In what ways can tech level the playing field for the construction industry?

Those who have navigated the world of construction from many vantage points have come to observe and explain that the current shortage of labor faced by the US Construction industry should come as a blessing and a growth opportunity. It also provides an opportunity for inclusion.

An entrepreneur who created a technology company focusing solely on the construction industry reveals that their company can be able to push back competition and also help open doors for inclusion and everyone else in the market.

It is clear that the solution to the labor shortage in the US construction market is not just lying around. It can be resolved if it can be filled with people who are part of the US populace. Not just Caucasians and Hispanics, but African Americans, Asians,  and ladies of multiple backgrounds. Afghan labor can also work 

But there is a catch; ladies can’t lift heavy loads in construction. Also, illegal immigrants can get work in the industry provided they want to work. 

The gaps in the labor market due to shortages of labor can be filled using artificial intelligence, blockchain, and of course, virtual reality. These technologies in particular can help solve the labor shortage. Technology can make the industry fair for everyone.
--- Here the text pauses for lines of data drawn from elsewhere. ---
-- ==== Sys2Proof/Syntax.lean ====
section
/-! DEFINITION. The commands of the device: one constructor per row of the operation table, with what each command carries:
the bus master and data of an access, the resource a step is about, and what the board, the line, a neighbouring device or one of
the device's own engines presents in that step. -/

namespace Sys2Proof

open Sys2Proof.Machine
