-- ==== Sys2Proof/Decode.lean ====
section
/-! DEFINITION. The commands of this block are not read from instruction words: no row of the operation table gives bits. -/

namespace Sys2Proof

/-- The command that a word spells by the bits of the operation table: none, since no row gives bits. -/
def decodeTableWord (_nbits _w : Nat) : Option Instr := none

end Sys2Proof
end

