/-- The grid locks the shadow bank, validates it and starts its computation, or ends with MAN_INVALID (R96, R113). -/
def State.swapCheck (s : State) : State :=
  let s := s.modSwap fun x => { x with locked := true, checkAt := none, pending := none, startedAt := s.now }
  let es := s.bankEntries (1 - s.liveBank)
  let diff := s.bankDiff.length
  let s := s.wr F.GRID_SWAP_CNT_DIFF 0 diff
  let s := s.wr F.GRID_MC_STAT_SHADOW_EXTRA 0 (extraBranches (connections s.swapImage es))
  match s.bankInvalid s.swapImage es with
  | some (cause, index) => ((s.swapInfo cause index).swapResult 3).endSwap.raise F.GRID_STICKY_MAN_INVALID 0
  | none => (s.wrBool F.GRID_SWAP_STAT_CLASS 0 (decide (2304 < diff))).setSwapState .place

/-- A repack is abandoned (R105, R106). -/
def State.abandonRepack (s : State) : State :=
  ((s.wr F.GRID_STOW_STAT_REPACK_BUSY 0 0).modSwap fun x => { x with repacking := false, repackDone := none }).raise
    F.GRID_STICKY_REPACK_ABORT 0

/-- A completed repack switches: the plan alone changes (R105). -/
def State.switchRepack (s : State) (r : StowResult) : State :=
  let s := s.modSwap fun x =>
    { x with plan := r.plan, repacking := false, repackDone := none, switchedAt := some s.now }
  (s.wr F.GRID_STOW_STAT_REPACK_BUSY 0 0).raise F.GRID_STICKY_REPACK_DONE 0

/-- An accepted PREPARE or ARM starts: a repack in progress first switches, and the check waits two more boundaries, or is
abandoned (R106). -/
def State.swapStart (s : State) : State :=
  if s.swap.repacking then
    match s.swap.repackDone with
    | some r => (s.switchRepack r).modSwap fun x => { x with checkAt := some (s.now + 2) }
    | none => s.abandonRepack.swapCheck
  else s.swapCheck

/-- PREPARE at its boundary (R110). -/
def State.gridPrepare (s : State) : State :=
  if s.swapState != .idle || s.on F.GRID_SWAP_STAT_ARMED 0 || s.swap.checkAt.isSome then s.swapResult 7
  else s.swapStart

/-- A lead of R111 or of R30: 8 to 2^47 ticks from the tick of writing. -/
def leadFrom (written n : Tick) (lead : Nat) : Bool :=
  decide (lead ≤ ahead n written) && decide (ahead n written ≤ 2 ^ 47)

/-- A request keyed to a boundary is late: GRID_STICKY.TICK_LATE (R30). -/
def State.tickLate (s : State) : State := s.raise F.GRID_STICKY_TICK_LATE 0

/-- ARM at its boundary (R110, R111). -/
def State.gridArm (s : State) (n written : Tick) : State :=
  if s.on F.GRID_SWAP_STAT_ARMED 0 || (s.swapState != .idle && s.swapState != .ready) then s.swapResult 7
  else if !leadFrom written n 8 then (s.swapResult 2).tickLate
  else
    let s := (s.wr F.GRID_SWAP_STAT_ARMED 0 1).modSwap fun x => { x with due := n }
    if s.swapState == .ready || s.swap.checkAt.isSome then s else s.swapStart

/-- CANCEL at its boundary: written in tick N−2 or earlier (R110); in tick N−1 or later it is ignored. -/
def State.gridCancel (s : State) (written : Tick) : State :=
  if !s.swapPending then s.swapResult 7
  else if s.on F.GRID_SWAP_STAT_ARMED 0 && !leadFrom written s.swap.due 2 then s
  else s.endSwap.swapResult 6

/-- A command while an apply, a commit or an open domain commit holds the swap registers: BUSY (R118). -/
def State.gridCommand (s : State) (k : Keyed) : State :=
  if s.swap.holder == .nobody then s.later k else s.swapResult 7

/-- REPACK (R105). -/
def State.gridRepack (s : State) : State :=
  if s.swapPending || (s.rd F.SY_LOOP_STAT_FROZEN 0).testBit 7 then s.wr F.GRID_STOW_STAT_REPACK_REJ 0 1
  else
    let s := (s.wr F.GRID_STOW_STAT_REPACK_REJ 0 0).wr F.GRID_STOW_STAT_REPACK_BUSY 0 1
    if s.swap.repacking then s
    else s.modSwap fun x => { x with repacking := true, repackDone := none, startedAt := s.now }

/-- LAST_TICKS and LAST_WRITES of a computation that ends now. -/
def State.stowDone (s : State) (r : StowResult) : State :=
  (s.wr F.GRID_STOW_STAT_LAST_TICKS 0 (clampNat 1 256 (s.now - s.swap.startedAt))).wr F.GRID_STOW_STAT_LAST_WRITES 0 r.writes

/-- The grid cannot place the bank (R115, R116): cause 8 MULTICAST or 9 FROZEN. -/
def State.placeFail (s : State) (cause : Nat) (unplaced : List Nat) : State :=
  let low := (unplaced.min?).getD 0
  let s := ((s.swapInfo cause low).wr F.GRID_SWAP_CNT_FAIL 0 unplaced.length).swapResult 4
  s.endSwap.raise F.GRID_STICKY_PLACE_FAIL 0

/-- STOWAGE_COMPLETE: the computation in progress ends, with the stowage engine's plan or the entries it left unplaced (R92, R93,
R100, R101, R113, R115, R116). -/
def State.stowageComplete (s : State) (r : StowResult) : State :=
  if s.swapState == .place then
    let es := s.bankEntries (1 - s.liveBank)
    let left := r.unplaced.filter fun p => es.any fun e => e.1 == p && entryAct e.2 == .connect
    let frozen := (s.rd F.SY_LOOP_STAT_FROZEN 0).testBit 7
    let s := s.stowDone r
    let s := if r.fellBack then s.wr F.GRID_SWAP_STAT_CLASS 0 1 else s
    let ready := (s.setSwapState .ready).modSwap fun x => { x with pending := some { r with moves := r.moves && !frozen } }
    if frozen then
      if s.onlyRemoves || (left.isEmpty && !r.moves) then ready else s.placeFail 9 left
    else if left.isEmpty || placesSurely (connections s.swapImage es) then ready
    else s.placeFail 8 left
  else if s.swap.repacking && s.swap.repackDone.isNone then
    (s.stowDone r).modSwap fun x => { x with repackDone := some r }
  else s

/-- SWAP_SWITCH: clocks 5,136 and 5,167 of tick N−1 of an armed swap (R113, R114, R116). -/
def State.swapSwitch (s : State) : State :=
  if !s.on F.GRID_SWAP_STAT_ARMED 0 || s.swap.due != s.tick + 1 || s.swap.staging then s
  else
    match s.swap.pending with
    | none => (s.endSwap.swapResult 5).raise F.GRID_STICKY_SWAP_MISSED 0
    | some r =>
      if (s.rd F.SY_LOOP_STAT_FROZEN 0).testBit 7 && r.moves then s.placeFail 9 []
      else
        let live := connections s.swapImage (s.bankEntries (1 - s.liveBank))
        let s := s.modSwap fun x =>
          { x with plan := r.plan, pending := none, staging := true, switchedAt := some (s.now + 1), eccEntries := [],
                   shadowBad := x.eccEntries.map (·.1),
                   copyBack := s.on F.GRID_SWAP_CMD_COPYBACK 0 && x.holder != .domain && !s.imageJob.domain }
        let s := s.wr F.GRID_MC_STAT_LIVE_EXTRA 0 (extraBranches live)
        (s.wr F.GRID_SWAP_STAT_LIVE_BANK 0 (1 - s.liveBank)).later (.swapDone s.swap.due)

/-- MID_ON_SWAP: engines copy LF_MID_NEXT into LF_MID_TX at the boundary of a swap (R201). -/
def State.midOnSwap (s : State) : State :=
  s.each (List.range 8) fun s e =>
    if s.engineExists e && s.cfgOn F.LF_CA_MID_ON_SWAP e then s.setReg .LF_MID_TX e (s.reg .LF_MID_NEXT e) else s

/-- An entry that names an instance outside its group's range carries SRC, and the group's ROLE_ERR is set (R352). -/
def State.roleErrors (s : State) : State :=
  s.each (s.bankEntries s.liveBank) fun s e =>
    if entryRole e.2 != 0 && entryAct e.2 == .connect && (s.image.companion e.2).isNone then
      match s.image.mergeGroup (entryTrain e.2) with
      | some g => s.raise F.MG_STICKY_ROLE_ERR g.group
      | none => s
    else s

/-- The boundary N of a switch (R113): berths entering from now use the new bank; DONE.  The roles of an image commit are checked with its
image (R352). -/
def State.swapDone (s : State) (n : Tick) : State :=
  let s := (s.wr F.GRID_SWAP_DONE_LO_DONE_LO 0 n.toNat).modSwap fun x => { x with doneHi := n.toNat / 2 ^ 32 }
  let s := ((s.setSwapState .copy).wr F.GRID_SWAP_STAT_ARMED 0 0).swapResult 1
  let s := if s.swap.holder == .image then s.midOnSwap else s.midOnSwap.roleErrors
  s.raise F.GRID_STICKY_SWAP_DONE 0

/-- A bank takes the content of another. -/
def copyBank (t : Table Word) (src dst : Nat) : Table Word :=
  let kept := t.filter fun ((b, _), _) => b != dst
  let made := (t.filter fun ((b, _), _) => b == src).map fun ((_, p), w) => ((dst, p), w)
  if dst < src then made ++ kept else kept ++ made

/-- SWAP_STAGING_END: tick N+2 of a swap (R102, R113): COPYBACK done, IDLE, shadow bank unlocked unless a domain commit is open
(R478). -/
def State.swapStagingEnd (s : State) : State :=
  match s.swap.switchedAt with
  | some n =>
    if s.swapState == .copy && s.elapsed n 2 then
      let s := if s.swap.copyBack then { s with banks := copyBank s.banks s.liveBank (1 - s.liveBank) } else s
      (s.setSwapState .idle).modSwap fun x =>
        { x with locked := x.holder == .domain, staging := false,
                 shadowBad := if x.copyBack then [] else x.shadowBad }
    else s
  | none => s
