/-! ### The commands -/

/-- Meaning of LE_PSTATE_WRITE. -/
def execLePstateWrite (m : Initiator) (p : Fin 4) (s : State) : Host.Outcome State Fault Refusal :=
  .next (s.atEngine m true 0x24000018 fun e =>
    s.write m 0x24000018 (.pstate e p.val) fun t => t.wr F.LE_CTRL_PSTATE e p.val)

/-- Meaning of POWER_STATE_REACHED. -/
def execPowerStateReached (e : Fin 8) (s : State) : Host.Outcome State Fault Refusal := .next (s.powerReached e.val)

/-- Meaning of CONV_FAULT. -/
def execConvFault (e : Fin 8) (receive : Bool) (s : State) : Host.Outcome State Fault Refusal :=
  .next (s.convFault e.val receive)

/-- TX_EN takes a value; a driver fault ends when it is written 0 and then 1 (R247, R251). -/
def State.writeTxEn (s : State) (e : Nat) (on : Bool) : State :=
  (s.wrBool F.LE_CTRL_TX_EN e on).modEngine e fun x =>
    if !x.driverFault then x
    else if !on then { x with driverAck := true }
    else if x.driverAck then { x with driverFault := false, driverAck := false }
    else x

/-- Meaning of TX_EN_WRITE. -/
def execTxEnWrite (m : Initiator) (on : Bool) (s : State) : Host.Outcome State Fault Refusal :=
  .next (s.atEngine m true 0x24000018 fun e => s.write m 0x24000018 (.txEn e on) fun t => t.writeTxEn e on)

/-- Meaning of LASER_EN_WRITE. -/
def execLaserEnWrite (m : Initiator) (on : Bool) (s : State) : Host.Outcome State Fault Refusal :=
  .next (s.atEngine m true 0x24000018 fun e =>
    s.write m 0x24000018 (.laserEn e on) fun t => t.wrBool F.LE_CTRL_LASER_EN e on)

/-- Meaning of LE_DRV_WRITE. -/
def execLeDrvWrite (m : Initiator) (v : Word) (s : State) : Host.Outcome State Fault Refusal :=
  .next (s.atEngine m true 0x2400002C fun e => s.write m 0x2400002C (.atten e v) fun t => t.setReg .LE_DRV e v)

/-- Meaning of RAMP_DONE. -/
def execRampDone (e : Fin 8) (s : State) : Host.Outcome State Fault Refusal := .next (s.rampDone e.val)

/-- Meaning of DRV_FAULT. -/
def execDrvFault (e : Fin 8) (s : State) : Host.Outcome State Fault Refusal := .next (s.driverFault e.val)

/-- Meaning of ENGINE_LOS. -/
def execEngineLos (e : Fin 8) (ticks : Nat) (s : State) : Host.Outcome State Fault Refusal := .next (s.engineLos e.val ticks)

/-- Meaning of ENGINE_SIG_OK. -/
def execEngineSigOk (e : Fin 8) (ticks : Nat) (s : State) : Host.Outcome State Fault Refusal :=
  .next (s.engineSigOk e.val ticks)

/-- Meaning of FREQ_LOCK. -/
def execFreqLock (e : Fin 8) (fofs : Int) (s : State) : Host.Outcome State Fault Refusal := .next (s.freqLock e.val fofs)

/-- Meaning of CD_LOCK. -/
def execCdLock (e : Fin 8) (cd : Int) (s : State) : Host.Outcome State Fault Refusal := .next (s.cdLock e.val cd)

/-- Meaning of CD_HINT_MISS. -/
def execCdHintMiss (e : Fin 8) (s : State) : Host.Outcome State Fault Refusal := .next (s.cdHintMiss e.val)

/-- Meaning of LOCK. -/
def execLock (e : Fin 8) (s : State) : Host.Outcome State Fault Refusal := .next (s.engineLock e.val)

/-- Meaning of ACQ_FAIL. -/
def execAcqFail (e : Fin 8) (s : State) : Host.Outcome State Fault Refusal := .next (s.acqFail e.val)

/-- Meaning of ACQ_RESTART. -/
def execAcqRestart (m : Initiator) (s : State) : Host.Outcome State Fault Refusal :=
  .next (s.atEngine m true 0x24000018 fun e =>
    s.write m 0x24000018 (.acqRestart e) fun t => t.later (.acqRestart e))

/-- Meaning of ENGINE_LOL. -/
def execEngineLol (e : Fin 8) (ticks : Nat) (s : State) : Host.Outcome State Fault Refusal := .next (s.engineLol e.val ticks)

/-- Meaning of FAST_REACQ_TIMEOUT. -/
def execFastReacqTimeout (e : Fin 8) (s : State) : Host.Outcome State Fault Refusal := .next (s.fastTimeout e.val)

/-- Meaning of DESKEW_LOSS. -/
def execDeskewLoss (d : Fin 4) (skew : Int) (frames : Nat) (s : State) : Host.Outcome State Fault Refusal :=
  .next (s.deskewLoss d.val skew frames)

/-- Meaning of DESKEW_REGAINED. -/
def execDeskewRegained (d : Fin 4) (skew : Int) (frames : Nat) (s : State) : Host.Outcome State Fault Refusal :=
  .next (s.deskewRegained d.val skew frames)

/-- Meaning of SPI_GO. -/
def execSpiGo (m : Initiator) (v : Word) (s : State) : Host.Outcome State Fault Refusal :=
  .next (s.atEngine m true 0x24000060 fun e => s.write m 0x24000060 (.spiGo e v) fun t => t.spiGo e v)

/-- Meaning of SPI_DONE. -/
def execSpiDone (e : Fin 8) (received : BitVec 64) (s : State) : Host.Outcome State Fault Refusal :=
  .next (s.spiDone e.val received)

end Sys2Proof.Machine
end

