-- ==== Sys2Proof/Machine/Merge.lean ====
section
/-! DEFINITION. Breakwater merge and protection (10_breakwater_merge.md): alignment of two deliveries of one signal, merged frames and
trains, selection, APS. -/

namespace Sys2Proof.Machine

/-! ### Groups (R339 to R341) -/

/-- A group after a change. -/
def State.modMerge (s : State) (g : Nat) (f : MergeGroup → MergeGroup) : State := s.setMerge g (f (s.merge g))

/-- An instance of a group. -/
def MergeGroup.inst (x : MergeGroup) (b : Bool) : MergeInst := if b then x.b else x.a

/-- An instance of a group after a change. -/
def MergeGroup.modInst (x : MergeGroup) (b : Bool) (f : MergeInst → MergeInst) : MergeGroup :=
  if b then { x with b := f x.b } else { x with a := f x.a }

/-- The group is defined, joins two engines, or works in MERGE mode (MG_CFG). -/
def State.groupDefined (s : State) (g : Nat) : Bool := s.on F.MG_CFG_VALID g
/-- The group is a line pair. -/
def State.groupLine (s : State) (g : Nat) : Bool := s.rd F.MG_CFG_KIND g == 1
/-- The group works in MERGE mode. -/
def State.groupMerges (s : State) (g : Nat) : Bool := s.on F.MG_CFG_VALID g && !s.on F.MG_CFG_MODE g
/-- R of the group. -/
def State.groupRange (s : State) (g : Nat) : Nat := s.rd F.MG_RANGE_R g

/-- CMD as the selector takes it: other values are 0 (MG_CTRL). -/
def State.groupCmd (s : State) (g : Nat) : Nat := let c := s.cfg F.MG_CTRL_CMD g; if c ≤ 4 then c else 0

/-- The difference of two keys: modulo 2^48 for FNO, 2^20 for SEQ, as its smallest representative (R341). -/
def keyDiff (line : Bool) (a b : Nat) : Int :=
  if line then (BitVec.ofNat 48 a - BitVec.ofNat 48 b).toInt else (BitVec.ofNat 20 a - BitVec.ofNat 20 b).toInt

/-- The key after another (R341). -/
def keyNext (line : Bool) (k : Nat) : Nat := if line then (k + 1) % 2 ^ 48 else (k + 1) % 2 ^ 20

/-- The delivery of a key by an instance, if it was valid and made before boundary `n`. -/
def MergeInst.has (z : MergeInst) (k n : Nat) : Option Delivery := z.keys.find? fun d => d.key == k && decide (d.del < n)

/-- An instance is valid now: its last delivery, in this tick or one of the two before, was valid. -/
def MergeInst.validNow (z : MergeInst) (now : Nat) : Bool :=
  match z.validAt with | some t => decide (now ≤ t + 2) && !z.broken | none => false

/-- MG_STAT, MG_DHELD and MG_APS_TX show the group. -/
def State.showGroup (s : State) (g : Nat) : State :=
  let x := s.merge g
  let select := !s.groupMerges g
  let ok (z : MergeInst) : Bool := if select then z.sfSince.isNone else z.usable
  let s := (s.wr F.MG_STAT_STATE g (if select then 4 else x.st.code)).wrBool F.MG_STAT_SEL g (if select then x.selB else x.useB)
  let s := (s.wrBool F.MG_STAT_A_OK g (ok x.a)).wrBool F.MG_STAT_B_OK g (ok x.b)
  let s := (s.wrBool F.MG_STAT_A_LATE g x.a.late).wrBool F.MG_STAT_B_LATE g x.b.late
  let s := (s.wrBool F.MG_STAT_A_EARLY g x.a.early).wrBool F.MG_STAT_B_EARLY g x.b.early
  let s := s.wrBool F.MG_STAT_WTR_RUN g (match x.after with | .wtr _ => true | _ => false)
  let waits (since : Option Nat) (held : Bool) : Bool := since.isSome && !held
  let s := s.wrBool F.MG_STAT_HOLD_RUN g
    (waits x.a.sfSince x.a.sf || waits x.b.sfSince x.b.sf || waits x.a.sdSince x.a.sd || waits x.b.sdSince x.b.sd)
  let s := (s.wrBool F.MG_DHELD_VALID g (x.st == .aligned)).wrBool F.MG_DHELD_TIMING g x.timingB
  s.wr F.MG_DHELD_DH g (unsigned 21 x.dHeld)

/-! ### Group states (R345, R346, R634) -/

/-- The group takes a state. -/
def State.enterMerge (s : State) (g : Nat) (st : MergeState) : State :=
  let s := s.modMerge g fun x => { x with st := st, waitAt := if st == .wait then s.now else x.waitAt }
  let s := s.raiseIf (st == .aligned) F.MG_STICKY_ALIGNED g
  (s.raiseIf (st == .down) F.MG_STICKY_DOWN g).showGroup g

/-- An instance before its first key under new offsets (R346). -/
def MergeInst.fresh (z : MergeInst) : MergeInst :=
  { z with lateRun := 0, earlyRun := 0, usableRun := 0, late := false, early := false, usable := false, jumped := false }

/-- A key comes after the last one output (R346, R634). -/
def MergeGroup.notYet (x : MergeGroup) (line : Bool) (k : Nat) : Bool :=
  match x.last with | some (k0, _) => decide (0 < keyDiff line k k0) | none => true

/-- The group goes DOWN (R345): what it has output counts no longer, and none of those keys is output again (R342, R634). -/
def State.groupDown (s : State) (g : Nat) : State :=
  let line := s.groupLine g
  let s := s.modMerge g fun x =>
    let keep (z : MergeInst) : MergeInst := { z.fresh with keys := z.keys.filter fun d => x.notYet line d.key }
    { x with a := keep x.a, b := keep x.b, first := none, last := none, ssf := true, jumpStart := false, restart := true }
  s.enterMerge g .down

/-- Realignment (R346, R347): offsets anew, through WAIT; a group in DOWN does not realign. -/
def State.realign (s : State) (g : Nat) : State :=
  let x := s.merge g
  if !s.groupMerges g || x.st == .down then s
  else
    let both := x.a.jumped && x.b.jumped
    let s := s.modMerge g fun x =>
      { x with first := none, last := if both then none else x.last, a := x.a.fresh, b := x.b.fresh, dRun := 0, noUsable := 0,
               autoRun := 0, ssf := true, jumpStart := both, restart := true }
    ((s.enterMerge g .wait).count ⟨.mg, 4, g⟩ 1).raise F.MG_STICKY_REALIGN g

/-- A key reaches the merge unit (R341, R345): kept for as long as the range lasts; D of a key that both delivered is published; a group in DOWN with a
valid instance goes to WAIT. -/
def State.deliverKey (s : State) (g : Nat) (b : Bool) (d : Delivery) : State :=
  if !s.groupMerges g then s
  else
    let r := s.groupRange g
    let s := s.modMerge g fun x => x.modInst b fun z =>
      { z with keys := (z.keys.filter fun k => decide (s.now ≤ k.del + r + 4)) ++ (if d.valid then [d] else []),
               validAt := if d.valid then some s.now else z.validAt, broken := !d.valid }
    let x := s.merge g
    let s := match d.valid, (x.inst !b).keys.find? (·.key == d.key) with
      | true, some o => s.wr F.MG_DELAY_D g (unsigned 21 (if b then (d.del : Int) - o.del else (o.del : Int) - d.del))
      | _, _ => s
    if d.valid && x.st == .down then s.enterMerge g .wait else s

/-- The keys of an instance jump: it is out of use until it is usable again (R347). -/
def State.jumpInst (s : State) (g : Nat) (b : Bool) : State :=
  if !s.groupMerges g then s
  else s.modMerge g fun x => x.modInst b fun z => { z with keys := [], broken := true, jumped := true, usable := false, usableRun := 0 }

/-- The lowest of some deliveries. -/
def lowestKey (line : Bool) (ds : List Delivery) : Option Delivery :=
  ds.foldl (fun best d => match best with
    | some e => if keyDiff line d.key e.key < 0 then some d else some e
    | none => some d) none

/-- MERGE_ALIGNED: both instances have delivered one key within R ticks of each other, or the other instance of a group in SINGLE has
been usable for 3 keys; the later instance times (R342, R345). -/
def State.mergeAligned (s : State) (g : Nat) : State :=
  let x := s.merge g
  let line := s.groupLine g
  if !s.groupMerges g then s
  else
    match x.st with
    | .wait =>
      let pairs := x.a.keys.filter fun d =>
        x.notYet line d.key && x.b.keys.any fun e =>
          e.key == d.key && decide (((e.del : Int) - d.del).natAbs ≤ s.groupRange g)
      match lowestKey line pairs with
      | some d =>
        let e := (x.b.keys.find? (·.key == d.key)).getD d
        let diff : Int := (e.del : Int) - d.del
        let s := s.modMerge g fun x =>
          { x with timingB := decide (0 < diff), dHeld := diff, first := some (d.key, max (max d.del e.del + 1) s.now),
                   a := { x.a with jumped := false }, b := { x.b with jumped := false } }
        s.enterMerge g .aligned
      | none => s
    | .single =>
      let other := x.inst !x.timingB
      if other.usableRun < 3 then s
      else
        match x.last.bind fun l => x.a.keys.find? (·.key == l.1), x.last.bind fun l => x.b.keys.find? (·.key == l.1) with
        | some d, some e =>
          let diff : Int := (e.del : Int) - d.del
          (s.modMerge g fun x => { x with dHeld := diff, timingB := decide (0 < diff) }).enterMerge g .aligned
        | _, _ => s
    | _ => s

/-- MERGE_WAIT_EXPIRY: R ticks in WAIT with one valid instance: SINGLE (R345, R634); with none: DOWN. -/
def State.waitExpiry (s : State) (g : Nat) : State :=
  let x := s.merge g
  let line := s.groupLine g
  if !s.groupMerges g || x.st != .wait || !s.elapsed x.waitAt (s.groupRange g) then s
  else
    let va := x.a.validNow s.now
    let vb := x.b.validNow s.now
    if va && vb then s
    else if !va && !vb then s.groupDown g
    else
      let z := x.inst vb
      let held := if x.last.isSome || x.jumpStart then lowestKey line (z.keys.filter fun d => x.notYet line d.key) else none
      let first := match held with
        | some d => some (d.key, s.now)
        | none => z.keys.getLast?.map fun d => (d.key, max (d.del + 1) s.now)
      (s.modMerge g fun x => { x with timingB := vb, first := first }).enterMerge g .single

/-- MERGE_DOWN: no instance valid for 64 consecutive ticks (R345). -/
def State.mergeDown (s : State) (g : Nat) : State :=
  let x := s.merge g
  if s.groupMerges g && x.st != .down && 64 ≤ x.noValid then
    s.groupDown g
  else s

/-- REALIGN_NO_USABLE: 16 ticks without a usable instance while a valid one is LATE or EARLY (R346). -/
def State.realignNoUsable (s : State) (g : Nat) : State :=
  let x := s.merge g
  let bad (z : MergeInst) : Bool := z.validNow s.now && (z.late || z.early)
  if 16 ≤ x.noUsable && (bad x.a || bad x.b) then s.realign g else s

/-- REALIGN_AUTO: AUTO, and one instance LATE or EARLY for 1 s while the other is usable (R346). -/
def State.realignAuto (s : State) (g : Nat) : State :=
  if s.cfgOn F.MG_CTRL_AUTO g && 312500 ≤ (s.merge g).autoRun then s.realign g else s

/-! ### Output (R342 to R344, R349 to R353) -/

/-- An instance's runs after key `k` is output at `t` (R344), and whether it is usable for the key; a key no longer held was delivered too
early, a key not yet delivered is late; three usable keys end a jump (R347). -/
def MergeInst.judge (z : MergeInst) (line : Bool) (k t r now : Nat) : MergeInst :=
  let isLate : MergeInst := { z with usable := false, usableRun := 0, lateRun := z.lateRun + 1, earlyRun := 0 }
  let isEarly : MergeInst := { z with usable := false, usableRun := 0, earlyRun := z.earlyRun + 1, lateRun := 0 }
  match z.keys.find? (·.key == k) with
  | some d =>
    if t ≤ d.del then isLate
    else if t - d.del ≤ r then
      { z with usable := true, usableRun := z.usableRun + 1, lateRun := 0, earlyRun := 0, jumped := z.jumped && decide (z.usableRun < 2) }
    else isEarly
  | none =>
    if !z.validNow now then { z with usable := false, usableRun := 0, lateRun := 0, earlyRun := 0 }
    else if !z.jumped && (match z.keys.getLast? with | some d => decide (0 ≤ keyDiff line d.key k) | none => false) then isEarly
    else isLate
AI makes hiring and recruitment smarter

Numerous startups working with AI in human resources, labor management, construction claims, and other construction-related issues started in the late 2010s in Austin, Dallas, Oakland, and San Jose. Though the companies were small at first, they have now grown. Recruitment of top-notch talent at scale proves traditional hiring practices had limited abilities.

The introduction of AI-driven recruitment is a game changer. Through AI, recruiters can move through the numerous job applications based on skills and potential. They don’t have to do excessive background checking or look for references. The approach speeds up the hiring process and unlocks talent and perspectives. The workforce on both sides is thus enriched.

Tech-based startups are incorporating newer technologies. Unfortunately, construction companies have a very low technology adoption rate. This is why they fall behind other companies and industries in terms of technology. Certain software runs automatically while the industry still relies on legacy-based software systems. That is why the industry has a very high turnover rate.

Blockchain can help bring fair bidding processes

Almost 28% of construction companies in the U.S. state of New Jersey are owned by minorities. Somehow, they only receive 4% of state-awarded funds for top construction contracts valued at 5.7 million dollars. Similar reports from 2022 about the state of Massachusetts that almost 80% of the state’s construction contracts did not meet inclusion objectives. 

Somehow, these findings are being disputed. In New York, construction companies owned by minorities and immigrants have been rumored to be involved in the wrong aspects of business. Some have been proven to be that way.

It can be hard to attract people to an industry about which they feel is not right. Minority business owners have been in the construction industry for decades. Yet some feel as if they have been shortchanged.

Blockchain can help revolutionize the process of contract bidding in construction. It can decentralize things and use public platform records to record every bid and contract on a secure and transparent ledger. It can give everyone a fair chance and a shot at employing merit. Then again, there will be regulations to ensure blockchain doesn’t go out of hand.

Making training democratic through augmented and virtual realities (AR/VR)

Numerous company owners across an array of industries have had conversations with tech companies looking for ways to level up their playing field. Some of them want to make use of both AR and VR for training.

Quantum expert professionals explain that they have heard stories of individuals who never construction as a career path and became confident in their skills via virtual training. This technology has allowed them to reduce barriers to entry and make the industry accessible to a wider audience. This can also make a new generation of employees and workers ready for the chances ahead and challenges present, in the field.

The market is seeing an entry of more advanced headsets. AR and VR-augmented training has the potential to become the new standard of training in the construction industry. It can help existing employees devise new ways of working and new employees a worthwhile experience in the construction industry.


Technology can certainly help even the playing field in the construction industry for contractors, clients, workers, managers, employees, and executives alike. But it has its pitfalls too and since construction is an industry that hardly accepts technology as beneficial, it can become a nightmare for many technology vendors.

The construction industry needs to change its modus operandi. It needs to adopt technology and move forward. Legacy processes are killing the industry and they should know it.